-- ==== Sys2Proof/Syntax.lean ====
section
/-! DEFINITION. The instructions and events of the device: one constructor for each row of spec/opcode_table.json. -/

namespace Sys2Proof

/-- Guard and switch marker of an encoded word (R213, R40, R67): `g = 7` is unguarded. -/
structure Hd where
  sw : Bool
  g : Fin 8
  deriving DecidableEq, Repr

/-- A V or S register number. -/
abbrev R64 := Fin 64

/-- A P or Q register number. -/
abbrev R8 := Fin 8

/-- Rounding modes of R20, by the code of M. -/
inductive Rm where
  | rne | rz | ru | rd
  deriving DecidableEq, Repr

/-- IADD, ISUB, SADD, SSUB: wrap, signed or unsigned saturation (R231). -/
inductive Sat where
  | wrap | ss | us
  deriving DecidableEq, Repr

/-- SMUL: low word, signed or unsigned high word (R274). -/
inductive MulPart where
  | lo | hi | hiu
  deriving DecidableEq, Repr

/-- Comparison relations of R214, CC 0 to 6; `un` is FCMP's alone. -/
inductive Cc where
  | eq | ne | lt | le | gt | ge | un
  deriving DecidableEq, Repr

/-- PLOG and QLOG operations (R235). -/
inductive LogOp where
  | and | or | xor | andn | orn | xnor | not
  deriving DecidableEq, Repr

/-- FSGN's choice of sign (R239). -/
inductive SgnOp where
  | copy | inv | xor
  deriving DecidableEq, Repr

/-- CVT selectors (R244); `hi` reads the half in a[31:16]. -/
inductive CvtOp where
  | i32F32 | u32F32 | i8F32 | intF32 | f32I32 | f32U32 | f32I8 | f16F32 | bf16F32
  | f32F16 (hi : Bool) | f32BF16 (hi : Bool) | f32L6 | f16SR | bf16SR
  deriving DecidableEq, Repr

/-- CVTF8 selectors (R245). -/
inductive Cvt8Op where
  | narrow (e5m2 : Bool) (sr : Bool)
  | widen (e5m2 : Bool) (j : Fin 4)
  deriving DecidableEq, Repr

/-- SCLX selectors (R246). -/
inductive SclxOp where
  | e4m3 | e5m2 | l6 | i8 | apply
  deriving DecidableEq, Repr

/-- Access sizes of SZ: 1, 2, 4, 8 bytes (R214). -/
inductive Sz where
  | b1 | b2 | b4 | b8
  deriving DecidableEq, Repr

/-- Scopes of R115. -/
inductive Scope where
  | co | cn | dv | sy
  deriving DecidableEq, Repr

/-- Order codes of R118. -/
inductive Ord4 where
  | rlx | acq | rel | ar
  deriving DecidableEq, Repr

/-- ATADD operand types (R216). -/
inductive AddVar where
  | i32 | f32 | i64
  deriving DecidableEq, Repr

/-- ATMAX operations (R216). -/
inductive MaxVar where
  | maxS | maxU | maxF | minS | minU | minF
  deriving DecidableEq, Repr

/-- ATEXCH and ATCAS widths (R216). -/
inductive WVar where
  | w32 | w64
  deriving DecidableEq, Repr

/-- ATLOG operations (R216). -/
inductive LogVar where
  | and | or | xor
  deriving DecidableEq, Repr

/-- SHFL modes (R259). -/
inductive ShflOp where
  | lane | step | rank | flip
  deriving DecidableEq, Repr

/-- VOTE operations (R260). -/
inductive VoteOp where
  | any | all | mask | maskRank | same
  deriving DecidableEq, Repr

/-- REDL and SCANL operations (R261). -/
inductive RedOp where
  | iadd | imin | imax | iminU | imaxU | and | or | xor | fadd | fmin | fmax
  deriving DecidableEq, Repr

/-- OWNQ forms (R263). -/
inductive OwnqOp where
  | slot | mask | rank | count
  deriving DecidableEq, Repr

/-- AROW operations (R306). -/
inductive RowOp where
  | sum | max | min | maxx
  deriving DecidableEq, Repr

/-- What an access does to its location: a read, a write, an atomic that returns, a reduction (R102). -/
inductive Acc where
  | read | write | atom | red
  deriving DecidableEq, Repr

/-- An atomic's operation with the operation's operands at the location (R256). -/
inductive AtOp where
  | add32 | add64 | addF | maxS | maxU | maxF | minS | minU | minF | exch32 | exch64 | cas32 | cas64 | and | or | xor
  deriving DecidableEq, Repr

/-- Who makes a slice request that is no lane's: a requester row of the connection matrix (R156). -/
structure SliceReq where
  row : Nat
  part : Nat
  world : Nat
  acc : Acc
  op : AtOp
  pa : Nat
  size : Nat
  data : List Byte
  data2 : List Byte
  deriving DecidableEq, Repr

/-- What a member of a collective round brings to a chunk (R310, R311): its rank, the terms it agrees to, its bytes
and the numbers of the 32-byte sectors among them that are poisoned.
`answers` is false for a member that gave no answer within the timeout. -/
structure PeerPart where
  rank : Nat
  answers : Bool
  kind : Nat
  fmt : Nat
  rop : Nat
  count : Nat
  members : Nat
  root : Nat
  bytes : List Byte
  poison : List Nat
  deriving DecidableEq, Repr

What is being asked: Filter the records above down to the lines that hold the string "selectors".

Answer space:
/-- CVT selectors (R244); `hi` reads the half in a[31:16]. -/
/-- CVTF8 selectors (R245). -/
/-- SCLX selectors (R246). -/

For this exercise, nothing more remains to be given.